Each week we post links to news about humane education & humane living, and items connected to humane issues, from human rights to environmental preservation, to animal protection, to media, consumerism and culture.
Would you like a little oppression with that Fiji water? – Mother Jones (9-10/09)
“Nowhere in Fiji Water's glossy marketing materials will you find reference to the typhoid outbreaks that plague Fijians because of the island's faulty water supplies; the corporate entities that Fiji Water has—despite the owners' talk of financial transparency—set up in tax havens like the Cayman Islands and Luxembourg; or the fact that its signature bottle is made from Chinese plastic in a diesel-fueled plant and hauled thousands of miles to its ecoconscious consumers. And, of course, you won't find mention of the military junta for which Fiji Water is a major source of global recognition and legitimacy.”
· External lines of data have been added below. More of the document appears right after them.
-- ==== Sys2Proof/Machine/Operands.lean ====
section
/-!
DEFINITION. The operands of the instructions: which registers an instruction names, reads and writes, its mask
selector, its stall count, and the reading and writing of the registers of a wave, with the scoreboard's old values
(R70 to R74, R92 to R96, R333).
-/

namespace Sys2Proof

open Sys2Proof.Machine

/-- The register that a mask selector reads; m0 is the active mask, which no scoreboard follows (R62, R93). -/
def maskReads (k : Nat) : List RegId := if k = 0 then [] else [.m k]

/-- Whether an instruction is a control instruction, column C of the opcode map (R96). -/
def Instr.control : Instr → Bool
  | .bra _ _ => true
  | .bcc _ _ _ _ => true
  | .call _ _ => true
  | .ret _ _ => true
  | .jmpr _ _ => true
  | .ifm _ _ _ => true
  | .els _ _ => true
  | .endif _ => true
  | .loop _ => true
  | .brk _ _ => true
  | .cont _ _ => true
  | .endl _ _ => true
  | .exitm _ _ => true
  | .endw _ => true
  | .run _ _ => true
  | .runend _ _ _ _ => true
  | .yield _ => true
  | .sleepu _ _ => true
  | .waitk _ _ => true
  | .trap _ _ => true
  | .eret _ => true
  | .sigchk _ _ => true
  | .bar _ => true
  | .sbar _ => true
  | .gbar _ => true
  | .qlock _ _ => true
  | .qunlock _ _ => true
  | .send _ _ _ _ => true
  | .recv _ _ _ _ => true
  | .wfence _ => true
  | .cpwait _ _ => true
  | _ => false

/-- The registers an instruction reads as sources, in the operand order of its entry, then its mask selector and what
it reads besides. Events read none. -/
def Instr.reads : Instr → List RegId
  | .bcc _ _ r _ => [.s r.toNat]
  | .ret r _ => [.s r.toNat]
  | .jmpr r _ => [.s r.toNat]
  | .ifm _ k _ => maskReads k.toNat
  | .brk k _ => maskReads k.toNat
  | .cont k _ => maskReads k.toNat
  | .exitm k _ => maskReads k.toNat
  | .sleepu r _ => [.s r.toNat]
  | .waitk r _ => [.s r.toNat]
  | .eret _ => [.csr 0x051]
  | .scsr c _ _ => [.csr c.toNat]
  | .scsw _ r _ => [.s r.toNat]
  | .scss c r _ => [.s r.toNat, .csr c.toNat]
  | .scsc c r _ => [.s r.toNat, .csr c.toNat]
  | .sigchk _ _ => [.csr 0x030, .csr 0x031]
  | .sadd b a _ _ => [.s a.toNat, .s b.toNat]
  | .ssub b a _ _ => [.s a.toNat, .s b.toNat]
  | .smul b a _ _ => [.s a.toNat, .s b.toNat]
  | .smulh b a _ _ => [.s a.toNat, .s b.toNat]
  | .sand b a _ _ => [.s a.toNat, .s b.toNat]
  | .sor b a _ _ => [.s a.toNat, .s b.toNat]
  | .sxor b a _ _ => [.s a.toNat, .s b.toNat]
  | .sshl b a _ _ => [.s a.toNat, .s b.toNat]
  | .sshr b a _ _ => [.s a.toNat, .s b.toNat]
  | .ssar b a _ _ => [.s a.toNat, .s b.toNat]
  | .smin b a _ _ => [.s a.toNat, .s b.toNat]
  | .smax b a _ _ => [.s a.toNat, .s b.toNat]
  | .snmin b a _ _ => [.s a.toNat, .s b.toNat]
  | .snmax b a _ _ => [.s a.toNat, .s b.toNat]
  | .sclz a _ _ => [.s a.toNat]
  | .spopc a _ _ => [.s a.toNat]
  | .sbfx b a _ _ => [.s a.toNat, .s b.toNat]
  | .sbfi b a d _ => [.s a.toNat, .s b.toNat, .s d.toNat]
  | .smov a _ _ => [.s a.toNat]
  | .scmp _ b a _ _ => [.s a.toNat, .s b.toNat]
  | .saddi _ d _ => [.s d.toNat]
  | .slui _ d _ => [.s d.toNat]
  | .sld _ b _ _ => [.s b.toNat]
  | .sst _ b d _ => [.s b.toNat, .s d.toNat]
  | .qlock r _ => [.s r.toNat]
  | .qunlock r _ => [.s r.toNat]
  | .send m _ d _ => [.v d.toNat] ++ maskReads m.toNat
  | .recv m _ _ _ => maskReads m.toNat
  | .abind r _ _ => [.s r.toNat]
  | .vld m _ t o _ _ => [.a t.toNat, .v o.toNat] ++ maskReads m.toNat
  | .vst m _ t o d _ => [.a t.toNat, .v o.toNat, .v d.toNat] ++ maskReads m.toNat
  | .vlds m _ _ o _ _ => [.v o.toNat] ++ maskReads m.toNat
  | .vsts m _ _ o d _ => [.v o.toNat, .v d.toNat] ++ maskReads m.toNat
  | .atom m _ _ _ t o d _ => [.a t.toNat, .v o.toNat, .v (d.toNat + 1)] ++ maskReads m.toNat
  | .red m _ _ _ t o d _ => [.a t.toNat, .v o.toNat, .v d.toNat] ++ maskReads m.toNat
  | .rst m v p o d _ => [if v = 0 then .s p.toNat else .v p.toNat, .v o.toNat, .v d.toNat] ++ maskReads m.toNat
  | .ratom m _ v p o d _ => [if v = 0 then .s p.toNat else .v p.toNat, .v o.toNat, .v d.toNat] ++ maskReads m.toNat
  | .xfer m b a d _ => [.v d.toNat, .v a.toNat, .v b.toNat, .a 15, .csr 0x200] ++ maskReads m.toNat
  | .xferx m b a d _ => [.v d.toNat, .v a.toNat, .v b.toNat, .a 15, .csr 0x200] ++ maskReads m.toNat
  | .ftotal _ _ _ _ => [.csr 0x200]
  | .fbind r _ => [.s r.toNat]
  | .fbindSeal r _ => [.s r.toNat]
  | .mxloop u e _ _ => [.s e.toNat] ++ (if u = 0 then [] else [.s u.toNat])
  | .cpy u e _ _ => [.s e.toNat] ++ (if u = 0 then [] else [.s u.toNat])
  | .bload u e _ _ => [.s e.toNat] ++ (if u = 0 then [] else [.s u.toNat])
  | .cbld u e _ _ => [.s e.toNat] ++ (if u = 0 then [] else [.s u.toNat])
  | .qfence u e _ _ => [.s e.toNat] ++ (if u = 0 then [] else [.s u.toNat])
  | .nwri u e _ _ => [.s e.toNat] ++ (if u = 0 then [] else [.s u.toNat])
  | .cpwait r _ => [.s r.toNat, .s (r.toNat + 1)]
  | .emit m n d _ => [.s n.toNat, .v (d.toNat + 0), .v (d.toNat + 1), .v (d.toNat + 2), .v (d.toNat + 3)] ++ maskReads m.toNat
  | .recin m _ _ => maskReads m.toNat
  | .mxmma _ b a _ _ => [.s b.toNat, .v (a.toNat + 0), .v (a.toNat + 1), .v (a.toNat + 2), .v (a.toNat + 3), .v (a.toNat + 4), .v (a.toNat + 5), .v (a.toNat + 6), .v (a.toNat + 7)]
  | .mxldz b _ _ => [.s b.toNat]
  | .mxstz b z _ => [.s b.toNat, .tile z.toNat]
  | .mxrdz _ _ z _ => [.tile z.toNat]
  | .mxchk c _ z _ => [.s c.toNat, .tile z.toNat]
  | .viadd m b a _ _ => [.v a.toNat, .v b.toNat] ++ maskReads m.toNat
  | .visub m b a _ _ => [.v a.toNat, .v b.toNat] ++ maskReads m.toNat
  | .vimul m b a _ _ => [.v a.toNat, .v b.toNat] ++ maskReads m.toNat
  | .vimulh m b a _ _ => [.v a.toNat, .v b.toNat] ++ maskReads m.toNat
  | .vimad m b a d _ => [.v a.toNat, .v b.toNat, .v d.toNat] ++ maskReads m.toNat
  | .vimin m b a _ _ => [.v a.toNat, .v b.toNat] ++ maskReads m.toNat
  | .vimax m b a _ _ => [.v a.toNat, .v b.toNat] ++ maskReads m.toNat
  | .vand m b a _ _ => [.v a.toNat, .v b.toNat] ++ maskReads m.toNat
  | .vor m b a _ _ => [.v a.toNat, .v b.toNat] ++ maskReads m.toNat
  | .vxor m b a _ _ => [.v a.toNat, .v b.toNat] ++ maskReads m.toNat
  | .vshl m b a _ _ => [.v a.toNat, .v b.toNat] ++ maskReads m.toNat
  | .vshr m b a _ _ => [.v a.toNat, .v b.toNat] ++ maskReads m.toNat
  | .vsar m b a _ _ => [.v a.toNat, .v b.toNat] ++ maskReads m.toNat
  | .vbfx m b a _ _ => [.v a.toNat, .v b.toNat] ++ maskReads m.toNat
  | .vbfi m b a d _ => [.v a.toNat, .v b.toNat, .v d.toNat] ++ maskReads m.toNat
  | .vicmp m b a _ _ _ => [.v a.toNat, .v b.toNat] ++ maskReads m.toNat
  | .vsel m b a _ _ => [.v a.toNat, .v b.toNat] ++ maskReads m.toNat
  | .vmov m b _ _ => [.v b.toNat] ++ maskReads m.toNat
  | .vbcast m a _ _ => [.s a.toNat] ++ maskReads m.toNat
  | .vxadd m b a _ _ => [.v a.toNat, .v b.toNat] ++ maskReads m.toNat
  | .vxsub m b a _ _ => [.v a.toNat, .v b.toNat] ++ maskReads m.toNat
  | .vxmul m b a _ _ => [.v a.toNat, .v b.toNat] ++ maskReads m.toNat
  | .vxmulRz m b a _ _ => [.v a.toNat, .v b.toNat] ++ maskReads m.toNat
  | .vnot m a _ _ => [.v a.toNat] ++ maskReads m.toNat
  | .vabsI32 m a _ _ => [.v a.toNat] ++ maskReads m.toNat
  | .vpopc m a _ _ => [.v a.toNat] ++ maskReads m.toNat
  | .vclz m a _ _ => [.v a.toNat] ++ maskReads m.toNat
  | .laneid m _ _ => maskReads m.toNat
  | .vfclass m a _ _ => [.v a.toNat] ++ maskReads m.toNat
  | .vfkey m _ a _ _ => [.v a.toNat] ++ maskReads m.toNat
  | .vfrcp m a _ _ => [.v a.toNat] ++ maskReads m.toNat
  | .vfrsq m a _ _ => [.v a.toNat] ++ maskReads m.toNat
  | .vfex2 m a _ _ => [.v a.toNat] ++ maskReads m.toNat
  | .vfexp m a _ _ => [.v a.toNat] ++ maskReads m.toNat
  | .vflg2 m a _ _ => [.v a.toNat] ++ maskReads m.toNat
  | .vfsin m a _ _ => [.v a.toNat] ++ maskReads m.toNat
  | .vfcos m a _ _ => [.v a.toNat] ++ maskReads m.toNat
  | .vabsF32 m a _ _ => [.v a.toNat] ++ maskReads m.toNat
  | .vfcvt m _ a _ _ => [.v a.toNat] ++ maskReads m.toNat
  | .vxcvt m _ a _ _ => [.v a.toNat] ++ maskReads m.toNat
  | .vfadd m b a _ _ => [.v a.toNat, .v b.toNat] ++ maskReads m.toNat
  | .vfsub m b a _ _ => [.v a.toNat, .v b.toNat] ++ maskReads m.toNat
  | .vfmul m b a _ _ => [.v a.toNat, .v b.toNat] ++ maskReads m.toNat
  | .vffma m b a d _ => [.v a.toNat, .v b.toNat, .v d.toNat] ++ maskReads m.toNat
  | .vfmin m b a _ _ => [.v a.toNat, .v b.toNat] ++ maskReads m.toNat
  | .vfmax m b a _ _ => [.v a.toNat, .v b.toNat] ++ maskReads m.toNat
  | .vfcmp m b a _ _ _ => [.v a.toNat, .v b.toNat] ++ maskReads m.toNat
  | .vhfma m b a d _ => [.v a.toNat, .v b.toNat, .v d.toNat] ++ maskReads m.toNat
  | .vfaddDirected m _ b a _ _ => [.v a.toNat, .v b.toNat] ++ maskReads m.toNat
  | .vfsubDirected m _ b a _ _ => [.v a.toNat, .v b.toNat] ++ maskReads m.toNat
  | .vfmulDirected m _ b a _ _ => [.v a.toNat, .v b.toNat] ++ maskReads m.toNat
  | .vffmaDirected m _ b a d _ => [.v a.toNat, .v b.toNat, .v d.toNat] ++ maskReads m.toNat
  | .vshfl m b a _ _ => [.v a.toNat, .v b.toNat] ++ maskReads m.toNat
  | .vshfx m b a _ _ => [.v a.toNat, .v b.toNat] ++ maskReads m.toNat
  | .vshfr m b a _ _ => [.v a.toNat, .v b.toNat] ++ maskReads m.toNat
  | .vballot m _ a _ _ => [.v a.toNat] ++ maskReads m.toNat
  | .vvote m _ a _ _ => [.v a.toNat] ++ maskReads m.toNat
  | .vlred m _ _ a _ _ => [.v a.toNat] ++ maskReads m.toNat
  | .vscan m _ _ a _ _ => [.v a.toNat] ++ maskReads m.toNat
  | .vrdlane _ a _ _ => [.v a.toNat]
  | .vwrlane _ a _ _ => [.s a.toNat]
  | .mset a _ _ => [.s a.toNat]
  | .mget a _ _ => maskReads a.toNat
  | .mlog _ b a _ _ => maskReads a.toNat ++ maskReads b.toNat
  | .mpopc a _ _ => maskReads a.toNat
  | .vmov16 b _ => [.v b.toNat]
  | .viadd16 b d => [.v d.toNat, .v b.toNat]
  | .visub16 b d => [.v d.toNat, .v b.toNat]
  | .vimul16 b d => [.v d.toNat, .v b.toNat]
  | .vand16 b d => [.v d.toNat, .v b.toNat]
  | .vor16 b d => [.v d.toNat, .v b.toNat]
  | .vxor16 b d => [.v d.toNat, .v b.toNat]
  | .vshl16 b d => [.v d.toNat, .v b.toNat]
  | .vshr16 b d => [.v d.toNat, .v b.toNat]
  | .vsar16 b d => [.v d.toNat, .v b.toNat]
  | .vfadd16 b d => [.v d.toNat, .v b.toNat]
  | .vfsub16 b d => [.v d.toNat, .v b.toNat]
  | .vfmul16 b d => [.v d.toNat, .v b.toNat]
  | .vfmax16 b d => [.v d.toNat, .v b.toNat]
  | .vfmin16 b d => [.v d.toNat, .v b.toNat]
  | .vxadd16 b d => [.v d.toNat, .v b.toNat]
  | _ => []

/-- The accumulator slot whose ACCOWN a CSR number names: a write of it waits for results of the slot (R186, R262). -/
def ownedSlot (n : Nat) : List RegId := if 0x100 ≤ n ∧ n ≤ 0x13F then [.z (n - 0x100)] else []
“Do teachers need education degrees?” (room for debate segment) – New York Times (8/16/09)
“Should the public schools reduce the weight they give to education school credentials in pay and promotion decisions? Is this happening already, and, if so, what is replacing the traditional system for compensating teachers?”
Indigenous peoples at higher risk for swine flu – New York Times (8/15/09)
“But aboriginal people have much higher rates of complications. In Australia, Aborigines, who are only 2.5 percent of the population, are hospitalized and die from swine flue at five times the overall national rate. In the Canadian province of Manitoba, so many Indian and Inuit victims were hospitalized when swine flu first struck that provincial hospitals ran short of ventilators, which had to be flown in.”
New study indicates world population of 7 billion by 2011 – Treehugger.com (8/14/09)
“…a new study by the Population Reference Bureau shows that by 2011 world population will hit 7 billion people. That's just twelve years after it hit 6 billion, and 24 since it hit 5 billion….In particular, African population is growing most rapidly. The entire continent now has a human population of one billion, with the PRB predicting that in will double by 2050.”
Desire for diamonds, other metals & minerals, fuels violence in the Congo – The Daily Green (8/13/09)
"Since 1998, fighting in eastern Democratic Republic of Congo has killed an estimated 5.4 million people and resulted in some of the most horrific sexual violence the world has ever seen. Almost a million internally displaced people are still unable to return safely to their areas of origin. Despite the nine-year presence of the world’s largest United Nations peacekeeping operation, the Mission de l’Organisation des Nations-Unies au Congo — 18,422 personnel in 2008 at an annual cost of $1.2 billion — rebel forces continue to terrorize innocent citizens in this large central African nation, creating a dire humanitarian crisis that rivals the tragedies in Darfur and Myanmar."
New report says students with disabilities experience higher percentage of “corporal punishment” in schools (press release) – ACLU (8/10/09)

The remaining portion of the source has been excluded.